I am using this function to save a batch Arrow files into a single Arrow file with record batches:
function combinebatches(path::String, file::String, batches)
files = Array{String,1}()
for i = 1:batches
push!(files,joinpath(path, "$(file)$(i).arrow"))
end
arrow_parts = Tables.partitioner(Arrow.Table, files)
open(joinpath(path, "$(file)_batched.arrow"), "w") do io
Arrow.write(io, arrow_parts, compress=:zstd)
end
#delete chunks
for i = 1:batches
rm(joinpath(path, "$(file)$(i).arrow"))
end
return nothing
end #combinebatches
When saving about 25 uncompressed arrow files with an average size of 1.8 GB each, required a RAM size of around 50GB. As I am partitioning my data to save RAM, this is creating a problem with the high RAM usage (in this case > 50GB). I was expecting that one would not require more than the maximum size of each single file (or perhaps number of threads x file size) to save the record batch.

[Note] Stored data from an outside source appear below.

-- ==== Sys2Proof/Machine/Dispatch.lean ====
section
/-! DEFINITION. One arm for each command of the opcode table: a direct call of its meaning. -/

namespace Sys2Proof.Machine
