/-- R244 to R249: the scrubber reads the row at its position and moves on, from the last row to the next slice and from the last slice to a new pass; a row
corrected in two passes running is marked, and switched to a spare row while its slice has one; a write-back leaves nothing pending for its row. R58, R244,
R245: a scrub of a trained rim stack, or of a local memory that has power, counts a corrected error, whose content is written back, and reports an uncorrectable
one; a channel that fails degrades its stack and is one deferred fault. -/
def Obligations.ScrubResults : Prop :=
  (∀ (s : State) (r : Nat), Canonical s → r < 896 →
     let g := s.region r
     let a := Reg.RGNW_SCRUB r
     let k := s.fld a 20 16
     let row := s.fld a 15 0
     (g.pstate ≠ 0 → s.dead r = false → k ≤ 16 → Completes (.scrubRow r .clean) s fun t =>
       t.fld a 15 0 = (if row = 65535 then 0 else row + 1) ∧ t.fld a 20 16 = (if row < 65535 then k else if k < 16 then k + 1 else 0) ∧
       t.fld a 28 21 = (if row = 65535 ∧ k = 16 then (s.fld a 28 21 + 1) % 256 else s.fld a 28 21) ∧
       t.fld a 31 31 = (if s.jobRuns r then 0 else 1) ∧ OnlyRegs [a] { s with regions := t.regions } t) ∧
     (∀ n, g.pstate ≠ 0 → s.dead r = false → s.injHit 0 r (sliceWords k (1024 * row) 1024) = false → row < 65535 →
       exec (.scrubRow r (.corrected n)) s = .next ((((s.bondCheck r k row 3 (.corrected n)).modRegion r fun h =>
         h.scrubFound (65536 * k + row) (.corrected n)).setFld a 31 31 (if s.jobRuns r then 0 else 1)).setFld a 15 0 (row + 1))) ∧
     (∀ key n, key ∈ g.lastPass → key ∈ (g.scrubFound key (.corrected n)).marked) ∧
     (∀ j n, exec (.correctionWriteback r j n) s = .next (s.setRegion r { g with
       writeBacks := g.writeBacks.filter fun x => decide (x ≠ 65536 * j + n),
       injected := if 65536 * j + n ∈ g.writeBacks then g.injected.filter fun e => !(decide (e.1 = 0) && (sliceWords j (1024 * n) 1024).contains e.2)
         else g.injected })) ∧
     (∀ j n, 65536 * j + n ∈ g.marked →
       (0 < g.sparesOf j → Completes (.rowRepairSwitch r j n) s fun t =>
         65536 * j + n ∉ (t.region r).marked ∧ 65536 * j + n ∈ (t.region r).remapped ∧ (t.region r).rowsUsed = tabSet 0 g.rowsUsed j (tabGet 0 g.rowsUsed j + 1) ∧
         t.cores = s.cores ∧ t.rd (Reg.FLT_CNT 0) = s.rd (Reg.FLT_CNT 0) + 1) ∧
       (g.sparesOf j = 0 → g.exhausted = true → exec (.rowRepairSwitch r j n) s = .next s) ∧
       (g.sparesOf j = 0 → g.exhausted = false → exec (.rowRepairSwitch r j n) s = .next ((s.setRegion r { g with exhausted := true }).deferred 12 none
         (regionLocus r))))) ∧
  (∀ (s : State) (c : CoreId) (k g ch addr : Nat), Canonical s → k < 16 → ch < 32 →
     let f := s.fld (Reg.RIM_STACK k) 31 30
     let a := k * (96 * gib) + 1024 * g
     let scrub := fun (st : Store) (cls : Nat) (ws : List Nat) =>
       exec (.scratchpadScrub c st addr .clean) s = .next s ∧
       (∀ n, exec (.scratchpadScrub c st addr (.corrected n)) s = .next ((s.corrected 1 (regionLocus c.r) (s.injHit cls c.r ws)).modRegion c.r fun h =>
         { h with injected := h.injected.filter fun e => !(decide (e.1 = cls) && ws.contains e.2) })) ∧
       exec (.scratchpadScrub c st addr .uncorrectable) s = .next (s.memFatalD (s.owner c.r) (regionLocus c.r) (s.injHit cls c.r ws))
     (f = 1 ∨ f = 2 → exec (.rimScrub k g .clean) s = .next s ∧
       (∀ n, exec (.rimScrub k g (.corrected n)) s = .next ((s.bump (Reg.RIM_ERR (a / (96 * gib))) 31 16).corrected 2 (rimLocus a 0) false)) ∧
       exec (.rimScrub k g .uncorrectable) s = .next ((s.bumpBy (Reg.RIM_ERR (a / (96 * gib))) 15 0 1).memFatal none (rimLocus a 0))) ∧
     (flag (s.rd (Reg.RIM_CHAN k)) ch = true → flag (s.rd (Reg.RIM_FAIL k)) ch = false →
       exec (.rimChannelFail k ch) s = .next (((s.setFld (Reg.RIM_FAIL k) ch ch 1).setFld (Reg.RIM_STACK k) 31 30 2).deferred 20 none
         (locus 6 0 (ch * 16 + k)))) ∧
     ((s.core c).powered = true → scrub .am 1 (scratchWords c.k 0 addr 1) ∧ scrub .wsb 1 (scratchWords c.k 1 addr 1) ∧
       scrub .psm 1 (scratchWords c.k 2 addr 1) ∧ scrub .im 1 (scratchWords c.k 3 addr 1)) ∧
     ((s.region c.r).pstate ≠ 0 → scrub .seqSram 3 (codewords 0 addr 1) ∧ scrub .keeper 3 []))

/-- R350 to R352, R498: a feed within range becomes valid, and its regain after a loss is logged; a valid feed out of range or opened is lost, counted and
logged; with both invalid the hold-up begins: everything is stretched, ballast is suspended and the power loss is logged with the running partitions. R353,
R354, R356: a converter that goes off lowers its field's capacity and is a deferred fault, the last of a field a device-fatal one; a current above the capacity
raises the field's level by one, at most every 10 µs, and each 100 µs below 95 % of it lowers it by one; the first failed phase of a rail is one deferred fault
of the region's owner. -/
def Obligations.FeedAndFieldEvents : Prop :=
  (∀ (s : State) (f cv : Nat), s.boot.alwaysOn = true → f < 2 →
     let ok := ({ s with pwr := { s.pwr with present := s.pwr.present.set f true, valid := s.pwr.valid.set f true, volts := s.pwr.volts.set f cv } }).showFeeds
     let n := if f = 0 then ok.fld Reg.PWR_FEED_EVT 31 24 else ok.fld Reg.PWR_FEED_EVT 23 16
     let bad := ({ s with pwr := { s.pwr with valid := s.pwr.valid.set f false, volts := s.pwr.volts.set f cv } }).showFeeds
     let gone := ({ s with pwr := { s.pwr with present := s.pwr.present.set f false, valid := s.pwr.valid.set f false } }).showFeeds
     (s.pwr.holdUp = false → 4000 ≤ cv → cv ≤ 6000 →
       (n = 0 ∨ s.pwr.valid.getD f false = true →
         exec (.feedValid f cv) s = .next ok.checkConditions) ∧
       (0 < n → s.pwr.valid.getD f false = false →
         exec (.feedValid f cv) s = .next (ok.logEvent 7 (2 + f) (leBytes 2 cv)).checkConditions)) ∧
     (cv < 3900 ∨ 6100 < cv → exec (.feedInvalid f cv) s = .next (if s.pwr.valid.getD f false then bad.feedLost f else bad)) ∧
     exec (.feedPresentOpen f) s = .next (if s.pwr.valid.getD f false then gone.feedLost f else gone) ∧
     (s.pwr.holdUp = false → s.pwr.valid.getD 0 false = false → s.pwr.valid.getD 1 false = false →
       let u := ((({ s with pwr := { s.pwr with holdUp := true, ballastOff := true } }).showFeeds).ungovern).announceAll
       exec .holdupStart s = .next ((u.logEvent 8 0 (leBytes 8 u.runningMask)).checkConditions)) ∧
     (Canonical s → f < s.pwr.valid.length → f < s.pwr.volts.length → cv < 16384 →
       ok.fld (feedReg f) 31 30 = 1 ∧ ok.fld (feedReg f) 29 16 = cv ∧ bad.fld (feedReg f) 31 30 ≠ 1 ∧ bad.fld (feedReg f) 29 16 = cv)) ∧
  (∀ (s : State) (f i r amps : Nat), Canonical s → f < 56 → r < 896 →
     let off := ({ s with pwr := { s.pwr with converters := setFlag s.pwr.converters i false } }).showField (i / 3)
     (flag s.pwr.converters i = true → exec (.converterFail i) s = .next ((if off.convertersOf (i / 3) = 0 then off.deviceFatal 40 (locus 2 1 (i / 3))
       else off.deferred 10 none (locus 1 1 i)).checkConditions)) ∧
     (let u := (s.setFld (Reg.PWR_FIELD f) 25 16 (min amps 1023)).showField f;
       let c := s.fieldCap f
       let k := s.fld (Reg.PWR_FIELD f) 28 26
       (c < amps → rateOk s.pwr.lastCapUp f 10000 s.now = true → exec (.fieldCapAdjust f amps) s = .next (({ u with pwr := { s.pwr with
         belowSince := tabDrop s.pwr.belowSince f, lastCapUp := tabAdd s.pwr.lastCapUp f s.time } }).setFcap f (min 7 (k + 1)))) ∧
       (c < amps → rateOk s.pwr.lastCapUp f 10000 s.now = false →
         exec (.fieldCapAdjust f amps) s = .next { u with pwr := { s.pwr with belowSince := tabDrop s.pwr.belowSince f } }) ∧
       (∀ t, amps ≤ c → 100 * amps < 95 * c → tabFind s.pwr.belowSince f = some t → s.elapsed t 100000 = true →
         exec (.fieldCapAdjust f amps) s = .next (({ u with pwr := { s.pwr with belowSince := tabAdd s.pwr.belowSince f s.time } }).setFcap f (k - 1))) ∧
       (amps ≤ c → 95 * c ≤ 100 * amps → exec (.fieldCapAdjust f amps) s = .next { u with pwr := { s.pwr with belowSince := tabDrop s.pwr.belowSince f } })) ∧
     (∀ m b, b = (if m then 16 + i else 8 + i) → i < 4 → (s.region r).pstate ≠ 0 → flag (s.rd (Reg.RGNW_PWR_PHASE r)) b = false →
       let u := (s.setFld (Reg.RGNW_PWR_PHASE r) b b 1).showLimit r
       exec (.phaseFail r m i) s = .next (if u.phasesLost r m = 1 then u.deferred 11 (s.owner r) (regionLocus r) else u)))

This is certainly unexpected as you’ve described things. A few things that come to mind that we should look into:
Although we’ve made some efforts to ensure writing an Arrow.Table out avoids making copies, it’s possible we’re missing something here and things are getting unnecessarily converted or materialized
We’ve seen a potentially related issue in CSV.jl where large chunks of memory seem to get “stuck” and not reclaimed by the GC. That bug is still under investigation.
That would be great, although I am processing close to a billion records in my DataFrames-based workflow (longitudinal population studies - a record for each day in the life of some 150 000 individuals), I have managed to keep my RAM usage generally below 64GB using the great partition features of Arrow, coupled with DataFrame’s amazing performance, but reducing the time from 8.5 days using a Java-based workflow to 1 day using Julia.
Happy to know that I am not doing something stupid in my code, also happy to test any change on my workflow if that would help.